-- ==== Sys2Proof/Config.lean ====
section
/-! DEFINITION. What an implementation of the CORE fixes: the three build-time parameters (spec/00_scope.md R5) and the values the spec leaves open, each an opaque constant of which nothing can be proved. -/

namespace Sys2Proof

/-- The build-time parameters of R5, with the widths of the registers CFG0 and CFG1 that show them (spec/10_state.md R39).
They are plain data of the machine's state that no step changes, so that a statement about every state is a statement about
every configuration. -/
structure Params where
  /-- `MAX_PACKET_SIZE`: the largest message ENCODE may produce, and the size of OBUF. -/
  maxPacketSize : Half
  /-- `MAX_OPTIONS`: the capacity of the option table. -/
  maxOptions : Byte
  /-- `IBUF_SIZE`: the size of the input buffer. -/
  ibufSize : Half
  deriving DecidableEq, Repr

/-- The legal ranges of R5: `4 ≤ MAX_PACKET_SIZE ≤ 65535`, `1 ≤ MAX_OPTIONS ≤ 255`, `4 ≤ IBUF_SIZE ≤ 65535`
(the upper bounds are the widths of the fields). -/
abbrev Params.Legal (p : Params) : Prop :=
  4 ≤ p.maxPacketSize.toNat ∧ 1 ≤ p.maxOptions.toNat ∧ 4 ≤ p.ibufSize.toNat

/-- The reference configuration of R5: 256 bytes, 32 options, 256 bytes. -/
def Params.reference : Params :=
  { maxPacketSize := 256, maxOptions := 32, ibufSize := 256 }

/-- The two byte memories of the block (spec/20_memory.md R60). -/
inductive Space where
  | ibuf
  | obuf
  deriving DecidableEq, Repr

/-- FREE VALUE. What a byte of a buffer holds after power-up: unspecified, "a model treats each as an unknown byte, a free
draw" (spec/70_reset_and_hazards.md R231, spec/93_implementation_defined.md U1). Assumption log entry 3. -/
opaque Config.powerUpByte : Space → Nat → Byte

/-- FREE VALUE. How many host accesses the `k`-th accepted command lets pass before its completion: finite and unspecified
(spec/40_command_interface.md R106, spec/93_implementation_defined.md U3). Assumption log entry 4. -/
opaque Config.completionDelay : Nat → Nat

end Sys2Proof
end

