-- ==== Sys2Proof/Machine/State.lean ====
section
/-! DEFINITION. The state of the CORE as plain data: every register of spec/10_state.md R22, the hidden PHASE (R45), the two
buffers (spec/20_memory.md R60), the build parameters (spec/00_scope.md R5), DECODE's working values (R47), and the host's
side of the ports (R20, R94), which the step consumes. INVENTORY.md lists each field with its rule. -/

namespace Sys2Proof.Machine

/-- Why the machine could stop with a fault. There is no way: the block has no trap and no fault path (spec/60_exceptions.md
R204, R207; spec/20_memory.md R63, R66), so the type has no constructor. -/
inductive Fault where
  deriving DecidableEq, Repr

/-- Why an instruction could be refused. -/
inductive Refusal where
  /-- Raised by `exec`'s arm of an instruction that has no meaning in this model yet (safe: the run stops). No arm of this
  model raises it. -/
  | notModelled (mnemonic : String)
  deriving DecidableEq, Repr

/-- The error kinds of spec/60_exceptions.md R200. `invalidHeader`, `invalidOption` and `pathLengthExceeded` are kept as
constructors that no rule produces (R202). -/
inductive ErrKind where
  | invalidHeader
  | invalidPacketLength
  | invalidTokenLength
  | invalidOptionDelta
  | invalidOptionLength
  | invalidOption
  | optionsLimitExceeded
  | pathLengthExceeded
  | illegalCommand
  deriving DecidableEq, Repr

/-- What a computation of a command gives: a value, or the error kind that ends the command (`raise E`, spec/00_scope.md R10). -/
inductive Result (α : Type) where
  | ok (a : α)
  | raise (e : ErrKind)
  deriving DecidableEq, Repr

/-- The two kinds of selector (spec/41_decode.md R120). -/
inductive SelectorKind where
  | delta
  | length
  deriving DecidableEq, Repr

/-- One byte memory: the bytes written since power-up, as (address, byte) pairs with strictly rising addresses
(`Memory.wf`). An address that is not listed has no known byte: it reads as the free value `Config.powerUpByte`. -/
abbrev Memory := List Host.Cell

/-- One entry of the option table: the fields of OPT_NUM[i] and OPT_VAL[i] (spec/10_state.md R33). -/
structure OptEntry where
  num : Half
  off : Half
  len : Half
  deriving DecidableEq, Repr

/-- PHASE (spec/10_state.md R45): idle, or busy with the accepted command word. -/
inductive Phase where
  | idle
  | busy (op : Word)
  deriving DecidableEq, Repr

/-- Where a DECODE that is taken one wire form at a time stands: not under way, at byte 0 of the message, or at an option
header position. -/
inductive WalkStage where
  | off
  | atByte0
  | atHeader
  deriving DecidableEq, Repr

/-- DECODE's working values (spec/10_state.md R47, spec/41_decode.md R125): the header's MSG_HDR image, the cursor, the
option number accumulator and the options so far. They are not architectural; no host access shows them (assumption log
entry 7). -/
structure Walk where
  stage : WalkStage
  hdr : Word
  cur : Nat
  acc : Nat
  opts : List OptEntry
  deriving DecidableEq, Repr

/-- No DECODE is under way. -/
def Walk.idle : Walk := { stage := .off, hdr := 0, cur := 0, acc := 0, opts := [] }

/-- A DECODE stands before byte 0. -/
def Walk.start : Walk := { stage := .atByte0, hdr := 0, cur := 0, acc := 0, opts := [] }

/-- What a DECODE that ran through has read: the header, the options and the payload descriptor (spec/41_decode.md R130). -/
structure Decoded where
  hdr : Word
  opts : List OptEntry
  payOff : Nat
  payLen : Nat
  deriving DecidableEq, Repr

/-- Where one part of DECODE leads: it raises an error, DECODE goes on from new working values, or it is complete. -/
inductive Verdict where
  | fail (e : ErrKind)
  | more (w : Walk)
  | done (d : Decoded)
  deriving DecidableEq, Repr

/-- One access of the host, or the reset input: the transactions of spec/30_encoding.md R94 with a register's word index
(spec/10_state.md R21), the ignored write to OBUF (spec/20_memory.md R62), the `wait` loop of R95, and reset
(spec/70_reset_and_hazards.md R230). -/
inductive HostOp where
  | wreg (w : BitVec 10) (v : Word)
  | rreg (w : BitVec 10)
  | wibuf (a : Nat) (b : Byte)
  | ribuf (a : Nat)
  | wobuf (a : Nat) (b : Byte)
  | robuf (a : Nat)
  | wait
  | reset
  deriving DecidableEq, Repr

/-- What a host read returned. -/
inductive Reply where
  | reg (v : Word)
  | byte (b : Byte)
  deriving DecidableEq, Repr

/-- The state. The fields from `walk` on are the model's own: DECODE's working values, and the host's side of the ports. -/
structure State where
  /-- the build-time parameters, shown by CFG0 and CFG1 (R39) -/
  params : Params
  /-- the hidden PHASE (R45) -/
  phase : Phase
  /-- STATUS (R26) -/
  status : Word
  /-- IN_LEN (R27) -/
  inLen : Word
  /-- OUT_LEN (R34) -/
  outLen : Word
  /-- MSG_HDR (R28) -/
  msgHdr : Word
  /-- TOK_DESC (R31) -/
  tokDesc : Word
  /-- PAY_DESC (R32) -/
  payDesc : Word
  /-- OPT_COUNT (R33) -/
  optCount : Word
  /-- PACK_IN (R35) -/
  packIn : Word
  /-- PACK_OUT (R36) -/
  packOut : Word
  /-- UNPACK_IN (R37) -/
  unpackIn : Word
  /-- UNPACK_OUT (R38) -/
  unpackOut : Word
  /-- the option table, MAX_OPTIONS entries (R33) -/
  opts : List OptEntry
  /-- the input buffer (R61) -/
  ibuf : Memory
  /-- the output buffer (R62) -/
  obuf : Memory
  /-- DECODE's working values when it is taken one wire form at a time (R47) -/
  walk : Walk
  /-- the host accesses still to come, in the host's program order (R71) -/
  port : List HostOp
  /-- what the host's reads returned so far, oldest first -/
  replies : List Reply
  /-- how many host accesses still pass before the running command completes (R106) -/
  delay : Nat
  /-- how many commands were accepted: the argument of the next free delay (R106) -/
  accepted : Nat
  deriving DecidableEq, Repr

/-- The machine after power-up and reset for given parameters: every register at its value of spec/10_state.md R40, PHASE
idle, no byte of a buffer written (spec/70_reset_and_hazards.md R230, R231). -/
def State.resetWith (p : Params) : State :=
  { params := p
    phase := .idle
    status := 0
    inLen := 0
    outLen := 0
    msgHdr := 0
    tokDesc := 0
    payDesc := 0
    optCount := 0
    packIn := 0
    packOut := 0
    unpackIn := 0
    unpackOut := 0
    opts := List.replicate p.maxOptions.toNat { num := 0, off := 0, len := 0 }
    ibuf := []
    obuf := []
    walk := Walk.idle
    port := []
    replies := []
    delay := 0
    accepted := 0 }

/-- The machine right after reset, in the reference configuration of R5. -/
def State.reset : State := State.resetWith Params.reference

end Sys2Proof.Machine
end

Work task: All lines from the one containing "def State.reset : State" through the last line of the data must be set down exactly. No other lines belong in the answer.

Response area:
def State.reset : State := State.resetWith Params.reference

end Sys2Proof.Machine
end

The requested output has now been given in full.